While shaping EventHubs as a product offering, our considerations for assigning a default value for retentionPeriod - were -

  • most of the critical systems create snapshots every few minutes.
  • most of the design patterns around this suggest retaining older snapshots for rebuild

So, it was clear that we don't need infinite log, & a timebound of a day will do for most use-cases. Hence, we started with a default 1 day - and gave a knob until 7 days.

If you think, you would have a case, where you will have to go back in time for >7 days to rebuild a snapshot (for ex: for debugging - which is generally not a 99% scenario - but, agreed that designing & accommodating for this is very-wise), recommended approach is to push the data to an archival store.
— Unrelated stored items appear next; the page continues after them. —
/-- R43, R44: a misaligned data access raises MisalignedAccess, whatever its bounds; an aligned one past MEM_SIZE raises
MemoryOutOfBounds; neither performs an access. In one instruction's own execution, and in Write-back. -/
def Obligations.DataAccessChecksRaise : Prop :=
  ∀ (i : Instr) (n : Nat), accessWidth i = some n →
    (∀ s : State,
      ((accessAddress i s).toNat % n ≠ 0 →
        exec i s = .next { s with status := .halted (.misalignedAccess s.fpc (accessAddress i s) n) }) ∧
      ((accessAddress i s).toNat % n = 0 → s.cfg.memSize < (accessAddress i s).toNat + n →
        exec i s = .next { s with status := .halted (.memoryOutOfBounds s.fpc (accessAddress i s) n) }) ∧
      (n = 1 → (accessAddress i s).toNat % n = 0)) ∧
    (∀ (s : State) (pc result addr data : Word), s.ew = .executed pc i result addr data →
      (addr.toNat % n ≠ 0 → writeBack s = .error (.misalignedAccess pc addr n)) ∧
      (addr.toNat % n = 0 → s.cfg.memSize < addr.toNat + n → writeBack s = .error (.memoryOutOfBounds pc addr n)))

/-! ### Loads and stores (42_loads_stores.md) -/

/-- R109: LB, LH, LW, LBU and LHU complete when aligned and in bounds, and load the extended value. -/
def Obligations.LoadsCompleteWithExtendedValue : Prop :=
  ∀ (s : State) (rd rs1 : RegIdx) (imm : Word),
    let a := (s.readReg rs1 + imm).toNat
    let v := fun n => Memory.readBytes s.mem a n
    (a + 1 ≤ s.cfg.memSize →
      exec (.lb rd rs1 imm) s = .next ((s.writeReg rd
        (BitVec.ofInt 32 (if v 1 < 128 then (v 1 : Int) else (v 1 : Int) - 256))).retireTo (s.fpc + 4#32)) ∧
      exec (.lbu rd rs1 imm) s = .next ((s.writeReg rd (BitVec.ofNat 32 (v 1))).retireTo (s.fpc + 4#32))) ∧
    (a % 2 = 0 → a + 2 ≤ s.cfg.memSize →
      exec (.lh rd rs1 imm) s = .next ((s.writeReg rd
        (BitVec.ofInt 32 (if v 2 < 32768 then (v 2 : Int) else (v 2 : Int) - 65536))).retireTo (s.fpc + 4#32)) ∧
      exec (.lhu rd rs1 imm) s = .next ((s.writeReg rd (BitVec.ofNat 32 (v 2))).retireTo (s.fpc + 4#32))) ∧
    (a % 4 = 0 → a + 4 ≤ s.cfg.memSize →
      exec (.lw rd rs1 imm) s = .next ((s.writeReg rd (BitVec.ofNat 32 (v 4))).retireTo (s.fpc + 4#32)))

/-- R111: a load with rd = x0 makes the checks and the read, can raise either fault, discards its value, and never causes a
load-use stall. -/
def Obligations.LoadIntoX0StillChecks : Prop :=
  ∀ (rs1 : RegIdx) (imm : Word), ∀ i ∈ loadInstrs 0#5 rs1 imm, ∀ n, accessWidth i = some n →
    (∀ s : State,
      ((accessAddress i s).toNat % n ≠ 0 →
        exec i s = .next { s with status := .halted (.misalignedAccess s.fpc (accessAddress i s) n) }) ∧
      ((accessAddress i s).toNat % n = 0 → s.cfg.memSize < (accessAddress i s).toNat + n →
        exec i s = .next { s with status := .halted (.memoryOutOfBounds s.fpc (accessAddress i s) n) }) ∧
      ((accessAddress i s).toNat % n = 0 → (accessAddress i s).toNat + n ≤ s.cfg.memSize →
        exec i s = .next (s.retireTo (s.fpc + 4#32)))) ∧
    ∀ pc a b predNext d, loadUse (.decoded pc i a b predNext) d = false

/-- R110: SB, SH and SW complete when aligned and in bounds: the n stored bytes are the low n bytes of rs2, every other byte
of memory reads as before, and nothing but memory, the next address and the retirement count differs. -/
def Obligations.StoresCompleteWithLowBytes : Prop :=
  ∀ (s : State) (rs1 rs2 : RegIdx) (imm : Word), Memory.wf s.mem →
    ∀ i ∈ storeInstrs rs1 rs2 imm, ∀ n, accessWidth i = some n →
      let a := (s.readReg rs1 + imm).toNat
      a % n = 0 → a + n ≤ s.cfg.memSize →
      ∃ m, exec i s = .next (({ s with mem := m } : State).retireTo (s.fpc + 4#32)) ∧
        (∀ k, k < n → (Memory.read m (a + k)).toNat = (s.readReg rs2).toNat / 2 ^ (8 * k) % 256) ∧
        ∀ x, x < a ∨ a + n ≤ x → Memory.read m x = Memory.read s.mem x

/-- The frame of SB, SH and SW: no register, and no byte outside the stored ones, whose address and width `storeSpan`
computes from the state before; nothing else but the next address, the retirement count and the status. -/
def Obligations.StoreFrame : Prop :=
  ∀ (s t : State) (rs1 rs2 : RegIdx) (imm : Word), Memory.wf s.mem →
    ∀ i ∈ storeInstrs rs1 rs2 imm, exec i s = .next t →
      (∀ r, t.readReg r = s.readReg r) ∧ SameMachinery s t ∧
      ∀ addr n, storeSpan i s = some (addr, n) →
        ∀ x, x < addr ∨ addr + n ≤ x → Memory.read t.mem x = Memory.read s.mem x

/-- The frame of every instruction that writes a register (the loads, the ALU instructions, LUI, AUIPC, JAL, JALR): no
register but rd, no byte of memory; nothing else but the next address, the retirement count and the status. -/
def Obligations.RegisterWriterFrame : Prop :=
  ∀ (s t : State) (rd rs1 rs2 : RegIdx) (imm : Word) (shamt : BitVec 5),
    ∀ i ∈ loadInstrs rd rs1 imm ++ aluInstrs rd rs1 rs2 imm shamt ++ upperInstrs rd imm ++ jumpInstrs rd rs1 imm,
      exec i s = .next t →
        (∀ r, r ≠ rd → t.readReg r = s.readReg r) ∧ SameMachinery s t ∧
        ∀ x, Memory.read t.mem x = Memory.read s.mem x

/-- The frame of the six conditional branches: no register and no byte of memory; nothing else but the next address, the
retirement count and the status. -/
def Obligations.BranchFrame : Prop :=
  ∀ (s t : State) (rs1 rs2 : RegIdx) (imm : Word), ∀ i ∈ branchInstrs rs1 rs2 imm, exec i s = .next t →
    (∀ r, t.readReg r = s.readReg r) ∧ SameMachinery s t ∧ ∀ x, Memory.read t.mem x = Memory.read s.mem x

/-- R54's order of data accesses for one store and the load after it: the load of the same address and width returns what
the store wrote, extended as its mnemonic says. -/
def Obligations.LoadAfterStoreReturnsStoredValue : Prop :=
  ∀ (s t : State) (rs1 rs2 rd rs3 : RegIdx) (imm imm' : Word), Memory.wf s.mem → rd ≠ 0#5 → t.status = .running →
    s.readReg rs3 + imm' = s.readReg rs1 + imm →
    let v := (s.readReg rs2).toNat
    (exec (.sw rs1 rs2 imm) s = .next t →
      ∃ u, exec (.lw rd rs3 imm') t = .next u ∧ u.readReg rd = s.readReg rs2) ∧
    (exec (.sh rs1 rs2 imm) s = .next t →
      ∃ u, exec (.lhu rd rs3 imm') t = .next u ∧ (u.readReg rd).toNat = v % 65536) ∧
    (exec (.sb rs1 rs2 imm) s = .next t →
      ∃ u, exec (.lbu rd rs3 imm') t = .next u ∧ (u.readReg rd).toNat = v % 256)

/-! ### Integer ALU and upper immediates (40_integer_alu.md, 41_upper_immediate.md) -/

/-- R79: addition, subtraction and left shift give the low 32 bits of the exact result, and no ALU instruction raises. -/
def Obligations.AluWrapsAndNeverRaises : Prop :=
  ∀ (s : State) (rd rs1 rs2 : RegIdx) (imm : Word) (shamt : BitVec 5),
    let a := s.readReg rs1
    let b := s.readReg rs2
    exec (.addi rd rs1 imm) s = .next ((s.writeReg rd (BitVec.ofInt 32 (a.toInt + imm.toInt))).retireTo (s.fpc + 4#32)) ∧
    exec (.add rd rs1 rs2) s = .next ((s.writeReg rd (BitVec.ofNat 32 (a.toNat + b.toNat))).retireTo (s.fpc + 4#32)) ∧
    exec (.sub rd rs1 rs2) s =
      .next ((s.writeReg rd (BitVec.ofInt 32 ((a.toNat : Int) - (b.toNat : Int)))).retireTo (s.fpc + 4#32)) ∧
    exec (.slli rd rs1 shamt) s =
      .next ((s.writeReg rd (BitVec.ofNat 32 (a.toNat * 2 ^ shamt.toNat))).retireTo (s.fpc + 4#32)) ∧
    exec (.sll rd rs1 rs2) s =
      .next ((s.writeReg rd (BitVec.ofNat 32 (a.toNat * 2 ^ (b.toNat % 32)))).retireTo (s.fpc + 4#32)) ∧
    ∀ i ∈ aluInstrs rd rs1 rs2 imm shamt,
      (∃ v, exec i s = .next ((s.writeReg rd v).retireTo (s.fpc + 4#32))) ∧
      (∀ pc x y e, (splitOf i).execute pc x y ≠ .error e) ∧
      ∀ pc result addr data e, (splitOf i).commit pc result addr data s ≠ .error e

/-- R83: a register shift shifts by b[4:0] and an immediate shift by shamt; logical shifts fill with zeros, arithmetic right
shifts with copies of a[31] (the quotient rounded down, as a signed number). -/
def Obligations.ShiftsUseFiveBitAmounts : Prop :=
  ∀ (s : State) (rd rs1 rs2 : RegIdx) (shamt : BitVec 5),
    let a := s.readReg rs1
    let k := (s.readReg rs2).toNat % 32
    exec (.sll rd rs1 rs2) s = .next ((s.writeReg rd (BitVec.ofNat 32 (a.toNat * 2 ^ k))).retireTo (s.fpc + 4#32)) ∧
    exec (.srl rd rs1 rs2) s = .next ((s.writeReg rd (BitVec.ofNat 32 (a.toNat / 2 ^ k))).retireTo (s.fpc + 4#32)) ∧
    exec (.sra rd rs1 rs2) s = .next ((s.writeReg rd (BitVec.ofInt 32 (a.toInt / 2 ^ k))).retireTo (s.fpc + 4#32)) ∧
    exec (.slli rd rs1 shamt) s =
      .next ((s.writeReg rd (BitVec.ofNat 32 (a.toNat * 2 ^ shamt.toNat))).retireTo (s.fpc + 4#32)) ∧
    exec (.srli rd rs1 shamt) s =
      .next ((s.writeReg rd (BitVec.ofNat 32 (a.toNat / 2 ^ shamt.toNat))).retireTo (s.fpc + 4#32)) ∧
    exec (.srai rd rs1 shamt) s =
      .next ((s.writeReg rd (BitVec.ofInt 32 (a.toInt / 2 ^ shamt.toNat))).retireTo (s.fpc + 4#32))

/-- R82: SLT, SLTI, SLTU and SLTIU write exactly 0 or 1, by the signed or the unsigned order, and the immediate of SLTIU is
the sign-extended one, read as unsigned. -/
def Obligations.ComparisonsWriteZeroOrOne : Prop :=
  (∀ (s : State) (rd rs1 rs2 : RegIdx) (imm : Word),
    let a := s.readReg rs1
    let b := s.readReg rs2
    exec (.slt rd rs1 rs2) s =
      .next ((s.writeReg rd (if a.toInt < b.toInt then 1#32 else 0#32)).retireTo (s.fpc + 4#32)) ∧
    exec (.slti rd rs1 imm) s =
      .next ((s.writeReg rd (if a.toInt < imm.toInt then 1#32 else 0#32)).retireTo (s.fpc + 4#32)) ∧
    exec (.sltu rd rs1 rs2) s =
      .next ((s.writeReg rd (if a.toNat < b.toNat then 1#32 else 0#32)).retireTo (s.fpc + 4#32)) ∧
    exec (.sltiu rd rs1 imm) s =
      .next ((s.writeReg rd (if a.toNat < imm.toNat then 1#32 else 0#32)).retireTo (s.fpc + 4#32))) ∧
  ∀ (w : Word) (rd rs1 : RegIdx) (imm : Word), decode w = .ok (.sltiu rd rs1 imm) →
    imm = BitVec.ofInt 32 (if w.toNat / 2 ^ 20 < 2048 then ((w.toNat / 2 ^ 20 : Nat) : Int) else ((w.toNat / 2 ^ 20 : Nat) : Int) - 4096)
When our usage Metrics showed that many of our customers have one EventHubs consumer group dedicated for pushing data to archival store - we wanted to enable this capability out-of-the-box & then started to offer - Event Hubs Capture feature.

More on Event Hubs.

Sreeram Garlapati
  • 4,877
  • 17
  • 33
  • 1
    Any examples of this Sreeram? I'd love to see an implementation of Event Sourcing with Event Hubs. – heymega Nov 23 '18 at 15:16
  • If you use the Event Sourcing pattern then you need to store the original events in a permanent store. Snapshotting, when used in the context of Event Sourcing, means to create an application state based on events. Saving the snapshot without the events would mean you loose the audit trail. Additionally a snapshot is something that a consumer of the events would do based on its usage needs. If the consumer changes, or if you add a new consumer of events, it should be able to recreate a snapshot using the original events. – David May 05 '23 at 06:35
5

Event Hubs are supposed to be used for temporarily storing events while moving them between the data storage instances. You would have to load them to some permanent storage to use for indefinite time period, e.g. Cosmos DB.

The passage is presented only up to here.